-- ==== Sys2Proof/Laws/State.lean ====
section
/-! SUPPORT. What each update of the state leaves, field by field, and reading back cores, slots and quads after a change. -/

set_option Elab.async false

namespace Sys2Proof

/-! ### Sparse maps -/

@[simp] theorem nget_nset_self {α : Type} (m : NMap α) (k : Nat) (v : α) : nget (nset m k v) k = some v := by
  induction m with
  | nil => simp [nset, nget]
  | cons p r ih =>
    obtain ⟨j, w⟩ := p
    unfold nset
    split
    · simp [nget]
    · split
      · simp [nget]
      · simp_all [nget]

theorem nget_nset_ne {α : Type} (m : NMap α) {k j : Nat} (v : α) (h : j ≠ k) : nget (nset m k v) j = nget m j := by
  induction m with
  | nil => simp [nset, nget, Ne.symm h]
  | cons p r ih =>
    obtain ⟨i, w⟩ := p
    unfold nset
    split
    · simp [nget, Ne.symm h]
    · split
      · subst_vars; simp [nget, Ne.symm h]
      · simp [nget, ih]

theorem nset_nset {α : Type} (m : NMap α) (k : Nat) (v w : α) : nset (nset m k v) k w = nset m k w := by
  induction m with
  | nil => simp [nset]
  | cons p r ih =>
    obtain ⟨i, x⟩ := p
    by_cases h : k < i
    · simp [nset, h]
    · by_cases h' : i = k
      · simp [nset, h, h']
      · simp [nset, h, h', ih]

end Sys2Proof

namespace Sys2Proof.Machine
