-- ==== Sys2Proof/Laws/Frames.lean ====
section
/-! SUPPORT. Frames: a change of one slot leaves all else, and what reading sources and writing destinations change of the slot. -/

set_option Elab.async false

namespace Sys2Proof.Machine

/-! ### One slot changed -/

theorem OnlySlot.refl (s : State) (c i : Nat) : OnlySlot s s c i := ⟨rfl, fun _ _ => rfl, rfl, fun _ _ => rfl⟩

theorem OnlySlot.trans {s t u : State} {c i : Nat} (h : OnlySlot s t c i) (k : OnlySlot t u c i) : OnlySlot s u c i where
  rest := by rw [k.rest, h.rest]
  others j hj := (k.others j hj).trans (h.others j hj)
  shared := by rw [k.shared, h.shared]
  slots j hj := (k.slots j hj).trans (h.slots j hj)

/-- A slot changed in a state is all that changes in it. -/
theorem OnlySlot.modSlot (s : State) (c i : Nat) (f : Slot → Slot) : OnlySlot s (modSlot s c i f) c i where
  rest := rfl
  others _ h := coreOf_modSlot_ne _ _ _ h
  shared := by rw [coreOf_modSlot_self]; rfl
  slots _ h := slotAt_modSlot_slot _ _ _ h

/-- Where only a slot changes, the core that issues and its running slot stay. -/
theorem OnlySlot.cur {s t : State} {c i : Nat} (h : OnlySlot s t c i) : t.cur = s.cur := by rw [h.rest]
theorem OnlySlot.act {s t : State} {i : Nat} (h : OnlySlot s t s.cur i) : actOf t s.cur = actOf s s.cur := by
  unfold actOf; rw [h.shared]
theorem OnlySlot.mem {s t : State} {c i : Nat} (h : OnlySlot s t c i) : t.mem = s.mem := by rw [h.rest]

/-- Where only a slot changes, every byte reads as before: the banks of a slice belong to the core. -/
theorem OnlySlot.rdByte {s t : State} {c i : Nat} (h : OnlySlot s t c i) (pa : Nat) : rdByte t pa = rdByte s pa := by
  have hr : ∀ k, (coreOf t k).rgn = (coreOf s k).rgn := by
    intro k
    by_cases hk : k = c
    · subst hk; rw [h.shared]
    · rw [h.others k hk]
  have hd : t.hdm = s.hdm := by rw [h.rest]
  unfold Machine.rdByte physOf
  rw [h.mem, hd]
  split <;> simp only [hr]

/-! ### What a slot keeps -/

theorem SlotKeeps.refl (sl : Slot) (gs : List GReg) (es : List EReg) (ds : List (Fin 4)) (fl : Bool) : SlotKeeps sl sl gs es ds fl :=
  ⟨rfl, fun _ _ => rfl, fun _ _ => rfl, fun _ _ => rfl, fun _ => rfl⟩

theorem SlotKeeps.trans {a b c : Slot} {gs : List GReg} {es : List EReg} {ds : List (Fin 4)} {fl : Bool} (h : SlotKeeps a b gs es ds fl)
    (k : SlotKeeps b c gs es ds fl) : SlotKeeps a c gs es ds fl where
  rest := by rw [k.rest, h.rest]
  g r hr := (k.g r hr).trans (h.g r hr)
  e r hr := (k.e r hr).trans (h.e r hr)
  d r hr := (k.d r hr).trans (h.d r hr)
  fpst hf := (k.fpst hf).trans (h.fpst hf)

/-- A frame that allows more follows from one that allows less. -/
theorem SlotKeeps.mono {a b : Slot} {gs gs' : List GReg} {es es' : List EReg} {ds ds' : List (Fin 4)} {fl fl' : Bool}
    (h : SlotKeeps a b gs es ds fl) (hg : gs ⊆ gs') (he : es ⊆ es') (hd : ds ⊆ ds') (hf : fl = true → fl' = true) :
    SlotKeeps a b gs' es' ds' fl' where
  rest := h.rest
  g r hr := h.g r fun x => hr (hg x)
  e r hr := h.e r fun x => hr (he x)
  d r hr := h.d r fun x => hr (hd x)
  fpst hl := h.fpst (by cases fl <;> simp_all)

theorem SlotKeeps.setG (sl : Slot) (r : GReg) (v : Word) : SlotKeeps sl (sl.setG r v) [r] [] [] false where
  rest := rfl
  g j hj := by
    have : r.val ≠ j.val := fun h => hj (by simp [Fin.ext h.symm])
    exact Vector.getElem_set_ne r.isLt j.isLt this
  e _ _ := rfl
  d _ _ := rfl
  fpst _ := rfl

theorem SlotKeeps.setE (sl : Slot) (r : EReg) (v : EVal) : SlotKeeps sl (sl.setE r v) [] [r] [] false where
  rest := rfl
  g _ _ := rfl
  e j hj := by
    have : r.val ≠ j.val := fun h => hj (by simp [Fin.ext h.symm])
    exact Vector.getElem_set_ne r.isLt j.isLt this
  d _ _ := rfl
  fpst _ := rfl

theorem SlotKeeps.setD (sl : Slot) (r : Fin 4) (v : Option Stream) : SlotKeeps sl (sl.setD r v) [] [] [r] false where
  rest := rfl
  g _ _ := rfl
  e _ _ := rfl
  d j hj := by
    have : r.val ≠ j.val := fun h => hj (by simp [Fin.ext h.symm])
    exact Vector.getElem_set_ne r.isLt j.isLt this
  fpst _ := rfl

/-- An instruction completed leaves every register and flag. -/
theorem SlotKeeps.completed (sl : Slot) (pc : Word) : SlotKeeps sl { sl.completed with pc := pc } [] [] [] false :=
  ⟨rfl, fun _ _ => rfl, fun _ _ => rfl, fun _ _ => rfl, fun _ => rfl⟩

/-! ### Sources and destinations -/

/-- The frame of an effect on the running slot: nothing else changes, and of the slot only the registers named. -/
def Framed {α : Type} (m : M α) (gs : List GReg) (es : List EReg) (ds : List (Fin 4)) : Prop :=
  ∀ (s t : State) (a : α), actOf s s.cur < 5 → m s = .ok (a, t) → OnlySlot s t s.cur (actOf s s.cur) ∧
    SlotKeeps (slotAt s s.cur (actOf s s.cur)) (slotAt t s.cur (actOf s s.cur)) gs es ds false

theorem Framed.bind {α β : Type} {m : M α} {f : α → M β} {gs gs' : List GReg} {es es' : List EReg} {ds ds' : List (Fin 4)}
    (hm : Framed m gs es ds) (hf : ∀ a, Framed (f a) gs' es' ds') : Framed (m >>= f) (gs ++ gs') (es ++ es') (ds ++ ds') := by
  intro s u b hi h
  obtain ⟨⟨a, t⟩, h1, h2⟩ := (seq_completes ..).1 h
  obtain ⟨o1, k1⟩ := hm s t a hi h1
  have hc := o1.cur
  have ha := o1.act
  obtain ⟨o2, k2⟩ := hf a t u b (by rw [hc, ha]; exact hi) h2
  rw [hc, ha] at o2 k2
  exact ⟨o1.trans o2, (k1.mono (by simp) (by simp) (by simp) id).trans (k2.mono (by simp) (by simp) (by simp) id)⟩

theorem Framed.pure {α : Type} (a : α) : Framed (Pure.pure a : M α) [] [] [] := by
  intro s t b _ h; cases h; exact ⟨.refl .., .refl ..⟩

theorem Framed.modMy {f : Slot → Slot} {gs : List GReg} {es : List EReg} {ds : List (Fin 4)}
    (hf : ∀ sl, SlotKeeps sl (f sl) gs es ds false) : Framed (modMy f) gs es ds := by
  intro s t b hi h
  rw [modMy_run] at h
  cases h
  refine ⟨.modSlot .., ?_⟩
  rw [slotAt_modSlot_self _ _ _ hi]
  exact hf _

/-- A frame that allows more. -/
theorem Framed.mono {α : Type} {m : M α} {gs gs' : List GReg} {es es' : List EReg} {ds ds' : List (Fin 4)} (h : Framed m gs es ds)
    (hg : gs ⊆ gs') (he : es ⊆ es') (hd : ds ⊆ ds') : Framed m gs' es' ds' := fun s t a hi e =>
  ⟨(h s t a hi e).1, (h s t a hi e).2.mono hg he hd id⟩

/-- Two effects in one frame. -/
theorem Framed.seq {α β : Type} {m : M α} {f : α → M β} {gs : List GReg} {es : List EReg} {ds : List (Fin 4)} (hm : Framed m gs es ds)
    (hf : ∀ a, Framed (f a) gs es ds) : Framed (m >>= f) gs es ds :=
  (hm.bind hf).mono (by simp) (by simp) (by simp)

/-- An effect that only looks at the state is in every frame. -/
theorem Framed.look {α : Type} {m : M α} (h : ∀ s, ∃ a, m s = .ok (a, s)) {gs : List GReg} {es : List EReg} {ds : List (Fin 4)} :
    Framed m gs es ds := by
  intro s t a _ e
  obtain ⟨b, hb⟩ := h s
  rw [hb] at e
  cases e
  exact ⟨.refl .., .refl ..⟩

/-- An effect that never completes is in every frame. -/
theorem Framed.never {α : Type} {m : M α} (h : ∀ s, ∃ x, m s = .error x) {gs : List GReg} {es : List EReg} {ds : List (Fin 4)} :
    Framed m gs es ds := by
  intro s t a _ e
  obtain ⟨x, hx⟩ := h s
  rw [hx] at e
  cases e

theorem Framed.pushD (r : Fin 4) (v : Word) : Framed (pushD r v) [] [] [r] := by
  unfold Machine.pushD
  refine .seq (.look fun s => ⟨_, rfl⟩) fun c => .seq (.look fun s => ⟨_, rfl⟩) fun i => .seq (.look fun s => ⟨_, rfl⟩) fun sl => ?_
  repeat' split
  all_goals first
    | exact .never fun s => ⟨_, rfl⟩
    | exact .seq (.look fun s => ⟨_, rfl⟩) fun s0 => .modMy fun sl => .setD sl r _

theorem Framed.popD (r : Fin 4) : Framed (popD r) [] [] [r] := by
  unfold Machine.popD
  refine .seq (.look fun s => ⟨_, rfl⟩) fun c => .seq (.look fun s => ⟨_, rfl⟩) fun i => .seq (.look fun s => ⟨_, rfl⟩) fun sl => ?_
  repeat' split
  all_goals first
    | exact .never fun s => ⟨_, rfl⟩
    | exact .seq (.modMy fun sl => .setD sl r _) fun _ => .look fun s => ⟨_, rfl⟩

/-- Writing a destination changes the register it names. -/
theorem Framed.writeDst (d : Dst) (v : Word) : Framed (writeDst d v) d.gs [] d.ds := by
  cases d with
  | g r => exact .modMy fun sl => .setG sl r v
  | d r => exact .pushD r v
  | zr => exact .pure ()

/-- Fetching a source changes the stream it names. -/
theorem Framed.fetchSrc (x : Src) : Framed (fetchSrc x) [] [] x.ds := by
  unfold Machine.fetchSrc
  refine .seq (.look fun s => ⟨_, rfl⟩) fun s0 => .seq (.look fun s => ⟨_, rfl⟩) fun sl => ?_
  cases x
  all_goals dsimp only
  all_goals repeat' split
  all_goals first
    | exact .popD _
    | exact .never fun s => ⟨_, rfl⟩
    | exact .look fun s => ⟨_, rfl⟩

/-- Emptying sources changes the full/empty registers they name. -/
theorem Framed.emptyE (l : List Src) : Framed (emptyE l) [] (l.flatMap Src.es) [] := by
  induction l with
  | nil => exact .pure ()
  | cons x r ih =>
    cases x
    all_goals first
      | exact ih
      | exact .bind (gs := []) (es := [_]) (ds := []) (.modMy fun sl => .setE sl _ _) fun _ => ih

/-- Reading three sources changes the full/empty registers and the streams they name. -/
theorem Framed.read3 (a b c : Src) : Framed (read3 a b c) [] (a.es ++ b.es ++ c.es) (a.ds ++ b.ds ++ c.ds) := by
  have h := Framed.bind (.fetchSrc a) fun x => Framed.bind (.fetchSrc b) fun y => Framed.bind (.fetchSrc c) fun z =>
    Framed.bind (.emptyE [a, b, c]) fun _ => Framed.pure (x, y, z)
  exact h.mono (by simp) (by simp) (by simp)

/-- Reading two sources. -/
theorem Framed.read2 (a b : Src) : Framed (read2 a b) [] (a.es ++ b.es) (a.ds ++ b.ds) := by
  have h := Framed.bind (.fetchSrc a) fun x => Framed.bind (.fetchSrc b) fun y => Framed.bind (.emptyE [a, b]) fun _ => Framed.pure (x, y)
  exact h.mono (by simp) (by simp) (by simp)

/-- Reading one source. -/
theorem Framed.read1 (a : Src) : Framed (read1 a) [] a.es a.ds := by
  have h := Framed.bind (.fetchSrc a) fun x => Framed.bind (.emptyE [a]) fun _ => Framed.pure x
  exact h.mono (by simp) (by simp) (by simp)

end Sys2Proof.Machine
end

### Work item
Your answer should consist solely of the lines above from the line with "obtain ⟨⟨a, t⟩, h1, h2⟩" to the line with "rw [hc, ha] at o2 k2", both included, reproduced exactly.

### Output for this task
  obtain ⟨⟨a, t⟩, h1, h2⟩ := (seq_completes ..).1 h
  obtain ⟨o1, k1⟩ := hm s t a hi h1
  have hc := o1.cur
  have ha := o1.act
  obtain ⟨o2, k2⟩ := hf a t u b (by rw [hc, ha]; exact hi) h2
  rw [hc, ha] at o2 k2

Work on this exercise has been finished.